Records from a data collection
---

theorem test_meets_ReadsOfHostMemoryEnd :
    w.Inv ∧
    (∀ x, w.nv.tags.find? (fun t => t.port == rcpl0.port && t.val == rcpl0.tag && t.quar.isNone) = some x → rcpl0.fn ≠ x.fn ∨ rcpl0.shapeOk =
      false ∨ x.left < rcpl0.nbytes) ∧
    (∀ x, uh.nv.tags.find? (fun t => t.port == 0 && t.val == 3 && t.quar.isNone) = some x → uh.time.beat < x.issued + x.n) ∧
    utag.Inv ∧
    (∀ x, uq2.nv.tags.find? (fun t => t.port == 0 && t.val == 3) = some x → ∀ b, x.quar = some b → uq2.time.beat < b) ∧
    ((ufen.hub.fenced = true) ∧
     (w.hub.fenced = false)) ∧
    ((utag.hub.fenced = false) ∧ (utag.nv.tags.find? (fun t => t.port == rcpl0.port && t.val == rcpl0.tag && t.quar.isNone) = some tag0) ∧
      (rcpl0.fn = tag0.fn) ∧ (rcpl0.shapeOk = true) ∧ (tag0.left = rcpl0.nbytes) ∧ (tag0.orphan = false) ∧ (tag0.lost = false) ∧ (rcpl0.poisoned =
      false) ∧ (tag0.why = .entry 1 0) ∧ (utag.nv.grants.find? (Grant.of tag0.fn 1 0) = some ({ grant0 with here := false, cid := 0 }))) ∧
    ((utag.nv.tags.find? (fun t => t.port == 0 && t.val == 3 && t.quar.isNone) = some tag0) ∧ (tag0.issued + tag0.n ≤ utag.time.beat) ∧
     (utag.nv.tags.find? (fun t => t.port == 0 && t.val == 3 && t.quar.isNone) = some tag0) ∧ (tag0.issued + tag0.n ≤ utag.time.beat) ∧
      (tag0.orphan = false) ∧ (tag0.lost = false) ∧ (tag0.why = .entry 1 0) ∧
      (utag.nv.grants.find? (Grant.of tag0.fn 1 0) = some ({ grant0 with here := false, cid := 0 }))) ∧
    ((uq.nv.tags.find? (fun t => t.port == 0 && t.val == 3) = some ({ tag0 with quar := some 1000 })) ∧ (({ tag0 with quar := some 1000 }).quar =
      some 1000) ∧ (1000 ≤ uq.time.beat) ∧
     (w.hub.holder = some .a) ∧ (0 = w.rd Fd.CLP_EPOCH_EPOCH) ∧
     (w.hub.holder ≠ some .b ∨ 0 ≠ w.rd Fd.CLP_EPOCH_EPOCH)) :=
  ⟨w_inv, of_opt (by decide +kernel), of_opt (by decide +kernel), utag_inv, by intro x h b hb; cases h; cases hb; decide, by decide +kernel, by
      decide +kernel, by decide +kernel, by decide +kernel⟩

theorem test_meets_UnfetchedCommandsWait :
    (ufdel.Arrived hd0) ∧
    (uf.Arrived ((⟨0, 1, 7, some 0x7F⟩ : Hdr))) ∧
    ((w.takeGrant hd0 = none) ∧
     (hd0.sq ∈ (ufdel.fn hd0.fn).deleting) ∧
     (((⟨0, 1, 7, some 0x7F⟩ : Hdr)).sq ∉ (uf.fn ((⟨0, 1, 7, some 0x7F⟩ : Hdr)).fn).deleting) ∧ (((⟨0, 1, 7, some 0x7F⟩ : Hdr)).op = some 0x7F) ∧
      (opcodeKnown (((⟨0, 1, 7, some 0x7F⟩ : Hdr)).sq == 0) 0x7F = false)) :=
  ⟨ufdel_arrived, ⟨by decide +kernel, by decide +kernel, by decide +kernel, by decide +kernel⟩, by decide +kernel⟩
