-- ==== Sys2Proof/Machine/Cycle.lean ====
section
/-! DEFINITION. One `cycle()`: fetch check, fetch, decode, execute (30_encoding.md R104 to R112; 60_exceptions.md R236, R238). -/

namespace Sys2Proof.Machine

variable {c : Params}

/-- EXT_OPCODES: what a word of the extended space does while extended mode is active; `none` is OPEN, refused, the value
of this hardware (R10, R110, R221; spec decision D8). -/
abbrev ExtOpcodes (c : Params) := Option (Word → State c → Result c)

/-- The dispatch for any configuration: the meanings are those of `exec`, which is this at the hardware's configuration
(R10, R52; Laws/Step.lean, execIn_eq). -/
def execIn (i : Instr) (s : State c) : Result c :=
  match i with
  | .cls => execCls s
  | .ret => execRet s
  | .jp nnn => execJp nnn s
  | .call nnn => execCall nnn s
  | .seB x nn => execSeB x nn s
  | .sneB x nn => execSneB x nn s
  | .seR x y => execSeR x y s
  | .ldB x nn => execLdB x nn s
  | .addB x nn => execAddB x nn s
  | .ldR x y => execLdR x y s
  | .or x y => execOr x y s
  | .and x y => execAnd x y s
  | .xor x y => execXor x y s
  | .addR x y => execAddR x y s
  | .sub x y => execSub x y s
  | .shr x y => execShr x y s
  | .subn x y => execSubn x y s
  | .shl x y => execShl x y s
  | .sneR x y => execSneR x y s
  | .ldI nnn => execLdI nnn s
  | .jpV0 nnn => execJpV0 nnn s
  | .rnd x nn => execRnd x nn s
  | .drw x y n => execDrw x y n s
  | .drw0 x y => execDrw0 x y s
  | .skp x => execSkp x s
  | .sknp x => execSknp x s
  | .ldVxDt x => execLdVxDt x s
  | .ldVxK x => execLdVxK x s
  | .ldDtVx x => execLdDtVx x s
  | .ldStVx x => execLdStVx x s
  | .addI x => execAddI x s
  | .ldF x => execLdF x s
  | .ldBcd x => execLdBcd x s
  | .ldMemVx x => execLdMemVx x s
  | .ldVxMem x => execLdVxMem x s

/-- check_fetch(): the fault of a PC that cannot be fetched at, in a configuration (R106, R238). -/
def checkFetch (c : Params) (pc : BitVec c.pcWidth) : Option FaultRecord :=
  if c.oddPcFaults && pc.getLsbD 0 then
    some { kind := .misalignedFetch, pc := pc.setWidth 16, word := 0, addr := pc.setWidth 16, space := .mem }
  else if c.memSize ≤ pc.toNat then
    some { kind := .outOfBoundsAccess, pc := pc.setWidth 16, word := 0, addr := pc.setWidth 16, space := .mem }
  else if c.memSize ≤ pc.toNat + 1 then
    some { kind := .outOfBoundsAccess, pc := pc.setWidth 16, word := 0, addr := BitVec.ofNat 16 (pc.toNat + 1), space := .mem }
  else none

/-- Fetch() once the check has passed: the two bytes at PC, big-endian (R76). -/
def State.fetchWord (s : State c) : Word := wordOfBytes (s.readByte s.pc.toNat) (s.readByte (s.pc.toNat + 1))

/-- DecodeFault(w), the outcome of an Unknown word: counted (saturating), logged, and PC advances (R111). -/
def decodeFault (w : Word) (s : State c) : State c :=
  State.advance
    { s with
      dfc := if s.dfc.toNat < 2 ^ c.dfcWidth - 1 then s.dfc + 1 else s.dfc
      lastDf := some { pc := s.pc.setWidth 16, word := w } }

/-- An extended word in extended mode: what EXT_OPCODES gives it, and refused while that is open (R110, R221). -/
def execExtended (ext : ExtOpcodes c) (w : Word) (s : State c) : Result c :=
  match ext with
  | none => .refused (.extendedOpcode w)
  | some meaning => meaning w s

/-- Decode and execute a fetched word (R105, R107). -/
def execWord (w : Word) (s : State c) (ext : ExtOpcodes c := none) : Result c :=
  match decode w s.activeExt with
  | .instr i => execIn i s
  | .unknown => .next (decodeFault w s)
  | .refusedExt => execExtended ext w s

/-- cycle() of an instance with no latched fault, once `ran` is set (R105). -/
def runCycle (s : State c) (ext : ExtOpcodes c := none) : Result c :=
  match checkFetch c s.pc with
  | some r => raise r s
  | none => execWord s.fetchWord s ext

/-- cycle() in any configuration (R105): no step while a fault is latched (R236), nor once the refusal mark is set
(R240). -/
def cycle (s : State c) (ext : ExtOpcodes c := none) : Result c :=
  match s.fault with
  | some r => .fault (.latched r)
  | none => if s.refusalMark then .refused .refusalMarked else runCycle { s with ran := true } ext

end Sys2Proof.Machine
end

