/-- A register write that sets no flag changes V[x] and PC and nothing else, VF included unless x is F. -/
theorem State.setV_advance (b : Byte) : (s.setV x b).advance = { s with v := s.v.set x b, pc := s.pc + 2 } := rfl

end plainWriters

/-- Settles O33: each word is a nibble before X and NN, and each instruction is one register write. -/
theorem loadAndAddLiteral : Obligations.LoadAndAddLiteral := by
  refine fun x nn s => ⟨toNat_encXB 6 x nn, toNat_encXB 7 x nn, ?_, ?_⟩
  · rw [exec_ldB, State.setV_advance]
  · rw [exec_addB, BitVec.add_def, State.setV_advance]

/-- Settles O34: each instruction is one register write. -/
theorem copyAndBitwise : Obligations.CopyAndBitwise := by
  refine fun x y s => ⟨toNat_encXY_eight 0 x y, toNat_encXY_eight 1 x y, toNat_encXY_eight 2 x y,
    toNat_encXY_eight 3 x y, ?ldR, ?or, ?and, ?xor⟩
  case ldR => rw [exec_ldR, State.setV_advance]
  case or => rw [exec_or, State.setV_advance]
  case and => rw [exec_and, State.setV_advance]
  case xor => rw [exec_xor, State.setV_advance]

/-! ### The instructions that write VF as a flag (R156 to R160, R162) -/

section flagWriters

variable (x y : Reg) (s : State)

theorem exec_addR :
    exec (.addR x y) s =
      .next (s.setVFlag x (s.getV x + s.getV y) (decide (255 < (s.getV x).toNat + (s.getV y).toNat))).advance := rfl

theorem exec_sub :
    exec (.sub x y) s =
      .next (s.setVFlag x (s.getV x - s.getV y) (decide ((s.getV y).toNat ≤ (s.getV x).toNat))).advance := rfl

theorem exec_subn :
    exec (.subn x y) s =
      .next (s.setVFlag x (s.getV y - s.getV x) (decide ((s.getV x).toNat ≤ (s.getV y).toNat))).advance := rfl

theorem exec_shr :
    exec (.shr x y) s = .next (s.setVFlag x (s.getV x >>> 1) (lowBit (s.getV x))).advance := rfl

theorem exec_shl :
    exec (.shl x y) s = .next (s.setVFlag x (s.getV x <<< 1) (highBit (s.getV x))).advance := rfl

variable {x s} {i : Instr} {b : Byte} {f : Bool}

/-- A flag writer changes V[x], then VF, and PC, and nothing else. -/
theorem State.setVFlag_advance :
    (s.setVFlag x b f).advance = { s with v := (s.v.set x b).set 15 (flagByte f), pc := s.pc + 2 } := rfl

/-- VF ends holding the flag, whatever x is. -/
theorem exists_vf_eq_flagByte (h : exec i s = .next (s.setVFlag x b f).advance) :
    ∃ t, exec i s = .next t ∧ t.getV 15 = flagByte f :=
  ⟨_, h, State.getV_setVFlag_vf s x b f⟩

/-- With x other than F the result stays in V[x], beside the flag in VF. -/
theorem exists_getV_eq_result {p : Prop} [Decidable p] (hx : x ≠ 15)
    (h : exec i s = .next (s.setVFlag x b (decide p)).advance) :
    ∃ t, exec i s = .next t ∧ t.getV x = b ∧ (t.getV 15 = 1 ↔ p) ∧ (t.getV 15 = 0 ∨ t.getV 15 = 1) := by
  have hvf : (s.setVFlag x b (decide p)).advance.getV 15 = flagByte (decide p) := State.getV_setVFlag_vf s x b _
  refine ⟨_, h, (State.getV_setVFlag_other s x b _ hx).trans (if_pos rfl), ?_, ?_⟩
  · rw [hvf, flagByte_eq_one, decide_eq_true_eq]
  · rw [hvf]
    exact flagByte_eq_zero_or_one _

end flagWriters

/-- Settles O35: the sum of two bytes as a number, and its carry. -/
theorem addWithCarry : Obligations.AddWithCarry := by
  refine fun x y s => ⟨toNat_encXY_eight 4 x y, ?_⟩
  rw [exec_addR, BitVec.add_def, State.setVFlag_advance, flagByte_decide]

/-- Settles O36: SUBN is SUB with the operands exchanged. -/
theorem subtractBothOrders : Obligations.SubtractBothOrders := by
  refine fun x y s => ⟨toNat_encXY_eight 5 x y, toNat_encXY_eight 7 x y, ?_, ?_⟩
  · rw [exec_sub, sub_eq_ofNat, State.setVFlag_advance, flagByte_decide]
  · rw [exec_subn, sub_eq_ofNat, State.setVFlag_advance, flagByte_decide]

---

WHAT YOU SHOULD DO: Nothing should be returned except the lines from the first line of the data above through the line with "false ∨ x.left < rcpl0.nbytes) ∧", each one exact.

SOLUTION TO THIS EXERCISE:
theorem test_meets_ReadsOfHostMemoryEnd :
    w.Inv ∧
    (∀ x, w.nv.tags.find? (fun t => t.port == rcpl0.port && t.val == rcpl0.tag && t.quar.isNone) = some x → rcpl0.fn ≠ x.fn ∨ rcpl0.shapeOk =
      false ∨ x.left < rcpl0.nbytes) ∧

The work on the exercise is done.